None of the chosen indicators demonstrated improved chemoprophylaxis compliance among subjects assigned to the SMS group. These results can be best explained by the fact that subjects from both the SMS and control group maintained frequent contact with each other during the study period. Unlike in earlier cohorts where many soldiers departed for holidays following their return, among members of this study, many remained at their regiment, where most subjects collectively had lunch at the mess. SMS reminder messages were sent at midday, as a result the reminder by SMS was likely noted not only by subjects enrolled to the SMS group, but potentially also to members enrolled to the control group who had lunch in the same place. This fact may also explain why the overall compliance with malaria chemoprophylaxis was higher than expected. In this study, at D+28, at the end of the study, 66.6% of all subjects remained compliant with malaria chemoprophylaxis. In an earlier study, from 2006, investigation into an outbreak which occurred in another French battalion returning from a malaria endemic area demonstrated that among those who did not have malaria attack, compliance was only 36.6% (95%CI = 27.6%-46.6%) at D+22, based upon measurement of doxycycline plasma concentrations [5]. The validity of comparisons across studies might be affected by differences in ascertainment of compliance (MEMs® versus direct measurement of serum concentrations).

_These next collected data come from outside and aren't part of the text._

/-! Registers of block RING: 13_potrix_ring.md. -/

/-- RING_CFG (13_potrix_ring.md). -/
def RING_CFG : Nat := 0x40140000
/-- RING_CFG.ROLE[31:30], RW. -/
def RING_CFG_ROLE : Fld := ⟨RING_CFG, 31, 30⟩
/-- RING_CFG.RSTEN[29:29], RW. -/
def RING_CFG_RSTEN : Fld := ⟨RING_CFG, 29, 29⟩
/-- RING_CFG.MPRIO[19:16], RW. -/
def RING_CFG_MPRIO : Fld := ⟨RING_CFG, 19, 16⟩
/-- RING_CFG.CYC[7:0], RW. -/
def RING_CFG_CYC : Fld := ⟨RING_CFG, 7, 0⟩
/-- RING_CTRL (13_potrix_ring.md). -/
def RING_CTRL : Nat := 0x40140004
/-- RING_CTRL.CLRCNT[3:3], WO. -/
def RING_CTRL_CLRCNT : Fld := ⟨RING_CTRL, 3, 3⟩
/-- RING_CTRL.REJOIN[2:2], WO. -/
def RING_CTRL_REJOIN : Fld := ⟨RING_CTRL, 2, 2⟩
/-- RING_CTRL.DIS[1:1], WO. -/
def RING_CTRL_DIS : Fld := ⟨RING_CTRL, 1, 1⟩
/-- RING_CTRL.EN[0:0], WO. -/
def RING_CTRL_EN : Fld := ⟨RING_CTRL, 0, 0⟩
/-- RING_STAT (13_potrix_ring.md). -/
def RING_STAT : Nat := 0x40140008
/-- RING_STAT.STATE[31:29], RO. -/
def RING_STAT_STATE : Fld := ⟨RING_STAT, 31, 29⟩
/-- RING_STAT.MASTER[28:28], RO. -/
def RING_STAT_MASTER : Fld := ⟨RING_STAT, 28, 28⟩
/-- RING_STAT.SYNC[27:27], RO. -/
def RING_STAT_SYNC : Fld := ⟨RING_STAT, 27, 27⟩
/-- RING_STAT.LINKB[26:26], RO. -/
def RING_STAT_LINKB : Fld := ⟨RING_STAT, 26, 26⟩
/-- RING_STAT.LINKA[25:25], RO. -/
def RING_STAT_LINKA : Fld := ⟨RING_STAT, 25, 25⟩
/-- RING_STAT.RSTATE[24:24], RO. -/
def RING_STAT_RSTATE : Fld := ⟨RING_STAT, 24, 24⟩
/-- RING_STAT.MUNIT[17:12], RO. -/
def RING_STAT_MUNIT : Fld := ⟨RING_STAT, 17, 12⟩
/-- RING_STAT.OWN[11:0], RO. -/
def RING_STAT_OWN : Fld := ⟨RING_STAT, 11, 0⟩
/-- RING_EVT (13_potrix_ring.md). -/
def RING_EVT : Nat := 0x4014000C
/-- RING_EVT.EV[7:0], W1C. -/
def RING_EVT_EV : Fld := ⟨RING_EVT, 7, 0⟩
/-- RING_CT (13_potrix_ring.md). -/
def RING_CT (i : Nat) : Nat := 0x40140010 + 0x4 * i
/-- RING_CT.V[31:0], RO. -/
def RING_CT_V (i : Nat) : Fld := ⟨RING_CT i, 31, 0⟩
/-- RING_CAPCT (13_potrix_ring.md). -/
def RING_CAPCT (i : Nat) : Nat := 0x40140018 + 0x4 * i
/-- RING_CAPCT.V[31:0], RO. -/
def RING_CAPCT_V (i : Nat) : Fld := ⟨RING_CAPCT i, 31, 0⟩
/-- RING_CAPFB (13_potrix_ring.md). -/
def RING_CAPFB (i : Nat) : Nat := 0x40140020 + 0x4 * i
/-- RING_CAPFB.V[31:0], RO. -/
def RING_CAPFB_V (i : Nat) : Fld := ⟨RING_CAPFB i, 31, 0⟩
/-- RING_TERR (13_potrix_ring.md). -/
def RING_TERR : Nat := 0x40140028
/-- RING_TERR.E[31:0], RO. -/
def RING_TERR_E : Fld := ⟨RING_TERR, 31, 0⟩
/-- RING_DLY (13_potrix_ring.md). -/
def RING_DLY : Nat := 0x4014002C
/-- RING_DLY.B[31:16], RO. -/
def RING_DLY_B : Fld := ⟨RING_DLY, 31, 16⟩
/-- RING_DLY.A[15:0], RO. -/
def RING_DLY_A : Fld := ⟨RING_DLY, 15, 0⟩
/-- RING_CNT (13_potrix_ring.md). -/
def RING_CNT : Nat := 0x40140030
/-- RING_CNT.FCSERR[31:16], RO. -/
def RING_CNT_FCSERR : Fld := ⟨RING_CNT, 31, 16⟩
/-- RING_CNT.FOREIGN[15:0], RO. -/
def RING_CNT_FOREIGN : Fld := ⟨RING_CNT, 15, 0⟩
/-- RING_CNT2 (13_potrix_ring.md). -/
def RING_CNT2 : Nat := 0x40140034
/-- RING_CNT2.NAKTX[31:16], RO. -/
def RING_CNT2_NAKTX : Fld := ⟨RING_CNT2, 31, 16⟩
/-- RING_CNT2.NAKRX[15:0], RO. -/
def RING_CNT2_NAKRX : Fld := ⟨RING_CNT2, 15, 0⟩
/-- RING_CNT3 (13_potrix_ring.md). -/
def RING_CNT3 : Nat := 0x40140038
/-- RING_CNT3.TSTEPS[31:16], RO. -/
def RING_CNT3_TSTEPS : Fld := ⟨RING_CNT3, 31, 16⟩
/-- RING_CNT3.BREAKS[15:0], RO. -/
def RING_CNT3_BREAKS : Fld := ⟨RING_CNT3, 15, 0⟩
/-- RING_ERR (13_potrix_ring.md). -/
def RING_ERR : Nat := 0x4014003C
/-- RING_ERR.CYCMIS[1:1], W1C. -/
def RING_ERR_CYCMIS : Fld := ⟨RING_ERR, 1, 1⟩
/-- RING_ERR.CFGREF[0:0], W1C. -/
def RING_ERR_CFGREF : Fld := ⟨RING_ERR, 0, 0⟩
/-- RING_ROUTE (13_potrix_ring.md). -/
def RING_ROUTE (i : Nat) : Nat := 0x40140040 + 0x4 * i
/-- RING_ROUTE.V[31:0], RW. -/
def RING_ROUTE_V (i : Nat) : Fld := ⟨RING_ROUTE i, 31, 0⟩
/-- RING_BRT (13_potrix_ring.md). -/
def RING_BRT (i : Nat) : Nat := 0x40140048 + 0x4 * i
/-- RING_BRT.V[31:0], RW. -/
def RING_BRT_V (i : Nat) : Fld := ⟨RING_BRT i, 31, 0⟩
/-- RING_TXPUSH (13_potrix_ring.md). -/
def RING_TXPUSH : Nat := 0x40140050
/-- RING_TXPUSH.WORD[31:0], WO. -/
def RING_TXPUSH_WORD : Fld := ⟨RING_TXPUSH, 31, 0⟩
/-- RING_RXPOP (13_potrix_ring.md). -/
def RING_RXPOP : Nat := 0x40140054
/-- RING_RXPOP.WORD[31:0], RO. -/
def RING_RXPOP_WORD : Fld := ⟨RING_RXPOP, 31, 0⟩
/-- RING_FIFO (13_potrix_ring.md). -/
def RING_FIFO : Nat := 0x40140058
/-- RING_FIFO.TXFREE[25:16], RO. -/
def RING_FIFO_TXFREE : Fld := ⟨RING_FIFO, 25, 16⟩
/-- RING_FIFO.RXLVL[9:0], RO. -/
def RING_FIFO_RXLVL : Fld := ⟨RING_FIFO, 9, 0⟩
/-- GRP_CFG (13_potrix_ring.md). -/
def GRP_CFG (g : Nat) : Nat := 0x40140100 + 0x80 * g
/-- GRP_CFG.EN[31:31], RW. -/
def GRP_CFG_EN (g : Nat) : Fld := ⟨GRP_CFG g, 31, 31⟩
/-- GRP_CFG.NUNITS1[27:24], RW. -/
def GRP_CFG_NUNITS1 (g : Nat) : Fld := ⟨GRP_CFG g, 27, 24⟩
/-- GRP_CFG.TIEADDR[21:16], RW. -/
def GRP_CFG_TIEADDR (g : Nat) : Fld := ⟨GRP_CFG g, 21, 16⟩
/-- GRP_CFG.PER[15:8], RW. -/
def GRP_CFG_PER (g : Nat) : Fld := ⟨GRP_CFG g, 15, 8⟩
/-- GRP_CFG.SOFS[7:0], RW. -/
def GRP_CFG_SOFS (g : Nat) : Fld := ⟨GRP_CFG g, 7, 0⟩
/-- GRP_CFG2 (13_potrix_ring.md). -/
def GRP_CFG2 (g : Nat) : Nat := 0x40140104 + 0x80 * g
/-- GRP_CFG2.RAMP[31:16], RW. -/
def GRP_CFG2_RAMP (g : Nat) : Fld := ⟨GRP_CFG2 g, 31, 16⟩
/-- GRP_CFG2.JOINSTEP[15:8], RW. -/
def GRP_CFG2_JOINSTEP (g : Nat) : Fld := ⟨GRP_CFG2 g, 15, 8⟩
/-- GRP_CFG2.RSTEP[7:0], RW. -/
def GRP_CFG2_RSTEP (g : Nat) : Fld := ⟨GRP_CFG2 g, 7, 0⟩
/-- GRP_DROOP (13_potrix_ring.md). -/
def GRP_DROOP (g : Nat) : Nat := 0x40140108 + 0x80 * g
/-- GRP_DROOP.KD[31:16], RW. -/
def GRP_DROOP_KD (g : Nat) : Fld := ⟨GRP_DROOP g, 31, 16⟩
/-- GRP_DROOP.DLIM[15:0], RW. -/
def GRP_DROOP_DLIM (g : Nat) : Fld := ⟨GRP_DROOP g, 15, 0⟩
/-- GRP_DEM (13_potrix_ring.md). -/
def GRP_DEM (g : Nat) : Nat := 0x4014010C + 0x80 * g
/-- GRP_DEM.V[31:0], RW. -/
def GRP_DEM_V (g : Nat) : Fld := ⟨GRP_DEM g, 31, 0⟩
/-- GRP_STAT (13_potrix_ring.md). -/
def GRP_STAT (g : Nat) : Nat := 0x40140110 + 0x80 * g
/-- GRP_STAT.STATE[31:29], RO. -/
def GRP_STAT_STATE (g : Nat) : Fld := ⟨GRP_STAT g, 31, 29⟩
/-- GRP_STAT.REPEAT[28:28], RO. -/
def GRP_STAT_REPEAT (g : Nat) : Fld := ⟨GRP_STAT g, 28, 28⟩
/-- GRP_STAT.SAT[27:27], RO. -/
def GRP_STAT_SAT (g : Nat) : Fld := ⟨GRP_STAT g, 27, 27⟩
/-- GRP_STAT.QUORATE[26:26], RO. -/
def GRP_STAT_QUORATE (g : Nat) : Fld := ⟨GRP_STAT g, 26, 26⟩
/-- GRP_STAT.LEADER[21:16], RO. -/
def GRP_STAT_LEADER (g : Nat) : Fld := ⟨GRP_STAT g, 21, 16⟩
/-- GRP_STAT.PSEQ[15:0], RO. -/
def GRP_STAT_PSEQ (g : Nat) : Fld := ⟨GRP_STAT g, 15, 0⟩
/-- GRP_G (13_potrix_ring.md). -/
def GRP_G (g : Nat) : Nat := 0x40140114 + 0x80 * g
/-- GRP_G.V[31:0], RO. -/
def GRP_G_V (g : Nat) : Fld := ⟨GRP_G g, 31, 0⟩
/-- GRP_MEMB (13_potrix_ring.md). -/
def GRP_MEMB (g : Nat) : Nat := 0x40140118 + 0x80 * g
/-- GRP_MEMB.MEMBERS[15:8], RO. -/
def GRP_MEMB_MEMBERS (g : Nat) : Fld := ⟨GRP_MEMB g, 15, 8⟩
/-- GRP_MEMB.UNITS[7:0], RO. -/
def GRP_MEMB_UNITS (g : Nat) : Fld := ⟨GRP_MEMB g, 7, 0⟩
/-- GRP_CNT (13_potrix_ring.md). -/
def GRP_CNT (g : Nat) : Nat := 0x4014011C + 0x80 * g
/-- GRP_CNT.EXCL[31:16], RO. -/
def GRP_CNT_EXCL (g : Nat) : Fld := ⟨GRP_CNT g, 31, 16⟩
/-- GRP_CNT.REPEATS[15:0], RO. -/
def GRP_CNT_REPEATS (g : Nat) : Fld := ⟨GRP_CNT g, 15, 0⟩
/-- GRP_LIST (13_potrix_ring.md). -/
def GRP_LIST (g : Nat) (j : Nat) : Nat := 0x40140140 + 0x80 * g + 0x4 * j
/-- GRP_LIST.REF[31:16], RO. -/
def GRP_LIST_REF (g : Nat) (j : Nat) : Fld := ⟨GRP_LIST g j, 31, 16⟩
/-- GRP_LIST.KEY[15:7], RO. -/
def GRP_LIST_KEY (g : Nat) (j : Nat) : Fld := ⟨GRP_LIST g j, 15, 7⟩
/-- GRP_LIST.INCL[6:6], RO. -/
def GRP_LIST_INCL (g : Nat) (j : Nat) : Fld := ⟨GRP_LIST g j, 6, 6⟩
/-- GRP_LIST.JOIN[5:5], RO. -/
def GRP_LIST_JOIN (g : Nat) (j : Nat) : Fld := ⟨GRP_LIST g j, 5, 5⟩
/-- RG_AX (13_potrix_ring.md). -/
def RG_AX (a : Nat) : Nat := 0x40140900 + 0x4 * a
/-- RG_AX.EN[31:31], RW. -/
def RG_AX_EN (a : Nat) : Fld := ⟨RG_AX a, 31, 31⟩
/-- RG_AX.GROUP[27:24], RW. -/
def RG_AX_GROUP (a : Nat) : Fld := ⟨RG_AX a, 27, 24⟩
/-- RG_AX.RATED[23:0], RW. -/
def RG_AX_RATED (a : Nat) : Fld := ⟨RG_AX a, 23, 0⟩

A comparison made with historical data collected in 2004 and that collected in the group without SMS in 2007 demonstrated that the total number of pills taken and the daily proportion of compliance were higher in the control group of the 2007 study than in the earlier study. This suggests those in the 2007 control group may have benefited from incidental exposure to the SMS reminder messages, although this effect cannot be conclusively demonstrated by the methods of this study. Moreover, soldiers themselves considered the reminder by SMS as effective and agreed that its use should be generalized.

Other factors could have interfered with compliance, including the use of MEMs®, although these devices were previously used in 2004 following the death of a 22 year old private from severe malaria in 2007 after a stay in Côte d'Ivoire underscored the importance of malaria prevention during and following a stay in a malaria endemic area [6].

Impact of a person remembering to take the malariachemoprophylaxis

In multivariate analysis, subjects who were reminded by others to take their malaria chemoprophylaxis were at significantly higher risk of early discontinuation. This paradoxical effect may be explained by the fact that persons who never forgot their chemoprophylaxis may not have been perceived by others as needing help, whereas those who forgot were perceived by others as needing help, without this help being sufficient to affect a high level of compliance.


According to market studies, mobile devices had nearly a 89% penetration rate in France [13] during the period of the study, and it is reasonable to conclude this figure may be higher now. Therefore, with this high penetration rate, sending a daily SMS after returning from a malaria endemic area is feasible, and the results of this study demonstrate is it acceptable. Although this particular study demonstrated that the use of SMS reminder messages did not increase the malaria compliance in comparison to the other group, this is probably because the population under study consisted of soldiers who, in this particular instance stayed together following their return from a malaria endemic area, instead of going on holidays. This weakened the measured effect of the SMS intervention in comparison to the control group. Another study should be done to confirm these results among soldiers going on holidays following return, or with individual travellers.